**ASSIGNMENT**
Repeat precisely the span of lines below that opens with the line containing "def dmBackward (T" and closes with the line containing "R300, D18). -/", both included.

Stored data
-- ==== Sys2Proof/Machine/DmOptimizer.lean ====
section
/-! DEFINITION. The Data Matrix compaction-mode optimizer and `DM_OPTIMIZE` (42_dm_optimizer). A position of the message is
given by the bytes from it on, so `Unit(m, i)` is a function of `IN[i..n)`. -/

namespace Sys2Proof.Machine

/-- FNC1, the byte `'('` under `GS1 = 1` (44_dm_producer R363). -/
def isFnc1 (gs1 : Bool) (b : Nat) : Bool := gs1 && b == 40

/-- The ASCII unit (42_dm_optimizer R293). -/
def asciiUnit (bytes : List Nat) : Option (Nat × Nat) :=
  match bytes with
  | [] => none
  | [b] => if 128 ≤ b then some (1, 2) else some (1, 1)
  | b :: b2 :: _ =>
    if isDigit b && isDigit b2 then some (2, 1) else if 128 ≤ b then some (1, 2) else some (1, 1)

/-- The loop of the C40 and Text unit: `len` bytes and `tot` values so far (42_dm_optimizer R294). -/
def tripleUnit (T : Tables) (gs1 : Bool) (m : DmMode) : List Nat → Nat → Nat → Option (Nat × Nat)
  | [], _, _ => none
  | b :: rest, len, tot =>
    if isFnc1 gs1 b then none
    else
      let tot2 := tot + (dmValues T m b).length
      if tot2 % 3 = 0 then some (len + 1, 2 * tot2 / 3) else tripleUnit T gs1 m rest (len + 1) tot2

/-- The X12 unit (42_dm_optimizer R295). -/
def x12Unit (T : Tables) (bytes : List Nat) : Option (Nat × Nat) :=
  match bytes with
  | b0 :: b1 :: b2 :: _ =>
    if (T.dmX12 b0).isSome && (T.dmX12 b1).isSome && (T.dmX12 b2).isSome then some (3, 2) else none
  | _ => none

/-- A byte EDIFACT can encode (42_dm_optimizer R296, R302). -/
def inEdifact (b : Nat) : Bool := 32 ≤ b && b ≤ 94

/-- The EDIFACT unit (42_dm_optimizer R296). -/
def edifactUnit (gs1 : Bool) (bytes : List Nat) : Option (Nat × Nat) :=
  match bytes with
  | b0 :: b1 :: b2 :: b3 :: _ =>
    if [b0, b1, b2, b3].all fun b => inEdifact b && !isFnc1 gs1 b then some (4, 3) else none
  | _ => none

/-- The Base256 unit (42_dm_optimizer R297). -/
def base256Unit (gs1 : Bool) (bytes : List Nat) : Option (Nat × Nat) :=
  match bytes with
  | [] => none
  | b :: _ => if isFnc1 gs1 b then none else some (1, 1)

/-- `Unit(m, i)` for the bytes from position `i` on: the bytes consumed and the codewords emitted (42_dm_optimizer R292). -/
def dmUnit (T : Tables) (gs1 : Bool) (m : DmMode) (bytes : List Nat) : Option (Nat × Nat) :=
  match m with
  | .ascii => asciiUnit bytes
  | .c40 | .text => tripleUnit T gs1 m bytes 0 0
  | .x12 => x12Unit T bytes
  | .edifact => edifactUnit gs1 bytes
  | .base256 => base256Unit gs1 bytes

/-- `INF`, above every finite target (42_dm_optimizer R298). -/
def dmInf : Nat := 2 ^ 20

/-- `target[i][m]` and `source[i][m]` (42_dm_optimizer R298). -/
structure DmEntry where
  target : Nat
  source : Nat
  deriving DecidableEq, Repr

/-- The six entries of one position, in the order of the modes. -/
abbrev DmRow := List DmEntry

/-- The entry of a mode in a row. -/
def dmEntry (row : DmRow) (m : DmMode) : DmEntry := row.getD m.code ⟨dmInf, 0⟩

/-- `min over m2 of (DM_SWITCH[m][m2] + target[..][m2])` (42_dm_optimizer R298). -/
def dmBestNext (T : Tables) (row : DmRow) (m : DmMode) : Nat :=
  (DmMode.all.map fun m2 => T.dmSwitch m m2 + (dmEntry row m2).target).foldl min (2 * dmInf)

/-- The row past the end of the message: every target 0 (42_dm_optimizer R298, D18). -/
def dmEndRow : DmRow := DmMode.all.map fun _ => ⟨0, 0⟩

/-- One entry of the backward pass; `later` holds the rows from the next position on (42_dm_optimizer R298). -/
def dmBackwardEntry (T : Tables) (gs1 : Bool) (bytes : List Nat) (later : List DmRow) (m : DmMode) : DmEntry :=
  match dmUnit T gs1 m bytes with
  | none => ⟨dmInf, 0⟩
  | some (s, c) => ⟨c + dmBestNext T (later.getD (s - 1) dmEndRow) m, s⟩

/-- The backward pass: the rows of positions `i, i+1, …, n` (42_dm_optimizer R298). -/
def dmBackward (T : Tables) (gs1 : Bool) : List Nat → List DmRow
  | [] => [dmEndRow]
  | b :: rest =>
    let later := dmBackward T gs1 rest
    (DmMode.all.map (dmBackwardEntry T gs1 (b :: rest) later)) :: later

/-- The mode the forward pass takes at a position: the least cost, staying on a tie, else the lowest index (42_dm_optimizer
R300, D18). -/
def dmChoose (T : Tables) (row : DmRow) (cur : DmMode) : DmMode × Nat :=
  DmMode.all.foldl
    (fun best m =>
      let v := (dmEntry row m).target + T.dmSwitch cur m
      if v < best.2 then (m, v) else best)
    (cur, (dmEntry row cur).target)

/-- The forward pass over the rows of positions `p, …, n`; `skip` positions still belong to the unit chosen last
(42_dm_optimizer R300). -/
def dmForward (T : Tables) : List DmRow → DmMode → Nat → List DmMode
  | [], _, _ => []
  | [_], _, _ => []
  | row :: next :: rest, cur, skip =>
    match skip with
    | k + 1 => cur :: dmForward T (next :: rest) cur k
    | 0 =>
      let best := (dmChoose T row cur).1
      best :: dmForward T (next :: rest) best ((dmEntry row best).source - 1)

/-- The automatic plan `PLAN[0..n)` (42_dm_optimizer R298, R300); the start mode is ASCII. -/
def dmAutoPlan (T : Tables) (gs1 : Bool) (bytes : List Nat) : List DmMode := dmForward T (dmBackward T gs1 bytes) .ascii 0

/-- The length of the longest prefix whose C40 or Text values fill whole triples (42_dm_optimizer R302). -/
def dmTriplePrefix (T : Tables) (m : DmMode) : List Nat → Nat → Nat → Nat → Nat
  | [], _, _, last => last
  | b :: rest, k, tot, last =>
    let tot2 := tot + (dmValues T m b).length
    dmTriplePrefix T m rest (k + 1) tot2 (if tot2 % 3 = 0 then k + 1 else last)

/-- A forced mode over its first `last` bytes and ASCII over the rest (42_dm_optimizer R302). -/
def prefixPlan (m : DmMode) (last n : Nat) : List DmMode := List.replicate last m ++ List.replicate (n - last) .ascii

/-- The forced plan of mode `m`, or the `CHARSET` error (42_dm_optimizer R302). -/
def dmForcedPlan (T : Tables) (m : DmMode) (bytes : List Nat) : Except CmdError (List DmMode) :=
  let n := bytes.length
  match m with
  | .ascii => .ok (List.replicate n .ascii)
  | .c40 | .text => .ok (prefixPlan m (dmTriplePrefix T m bytes 0 0 0) n)
  | .x12 =>
    match firstFailing (fun b => (T.dmX12 b).isSome) bytes 0 with
    | some k => .error ⟨.charset, 4, BitVec.ofNat 32 k⟩
    | none => .ok (prefixPlan m (3 * (n / 3)) n)
  | .edifact =>
    match firstFailing inEdifact bytes 0 with
    | some k => .error ⟨.charset, 5, BitVec.ofNat 32 k⟩
    | none => .ok (prefixPlan m (4 * (n / 4)) n)
  | .base256 => .ok (List.replicate n .base256)

/-- The plan of a `MODE` code: 0 automatic, `f` in 1..6 forces mode `f − 1` (42_dm_optimizer R290, R302). -/
def dmPlan (T : Tables) (gs1 : Bool) (mode : Nat) (bytes : List Nat) : Except CmdError (List DmMode) :=
  if mode = 0 then .ok (dmAutoPlan T gs1 bytes) else dmForcedPlan T (DmMode.ofCode (mode - 1)) bytes

/-- The sentinel of `PLAN` (10_state R77). -/
def planSentinel : Nat := 0xF

/-- `PLAN[0..n)`, the sentinel and `PLAN_LEN` (10_state R70, R77). -/
def State.storePlan (s : State) (codes : List Nat) : State :=
  { s with
    plan := s.plan.writeNats 0 (codes ++ [planSentinel])
    res := { s.res with planLen := BitVec.ofNat 13 (codes.length + 1) } }

/-- The rule of the Data Matrix optimize stage (42_dm_optimizer R290, R303). -/
def dmOptimize (T : Tables) (s : State) : CmdResult :=
  if Config.maxByteCount < s.n then .raised (errorAt .capacity 1) s
  else
    match dmPlan T s.gs1 s.mode s.message with
    | .error e => .raised e s
    | .ok modes => .ok (s.storePlan (modes.map DmMode.code))

/-- `DM_OPTIMIZE` (42_dm_optimizer R290). -/
def execDmOptimize (s : State) : Host.Outcome State Fault Refusal := .next (firstStage .dm .planned (dmOptimize .given) s)

end Sys2Proof.Machine
end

**TASK RESULT**
def dmBackward (T : Tables) (gs1 : Bool) : List Nat → List DmRow
  | [] => [dmEndRow]
  | b :: rest =>
    let later := dmBackward T gs1 rest
    (DmMode.all.map (dmBackwardEntry T gs1 (b :: rest) later)) :: later

/-- The mode the forward pass takes at a position: the least cost, staying on a tie, else the lowest index (42_dm_optimizer
R300, D18). -/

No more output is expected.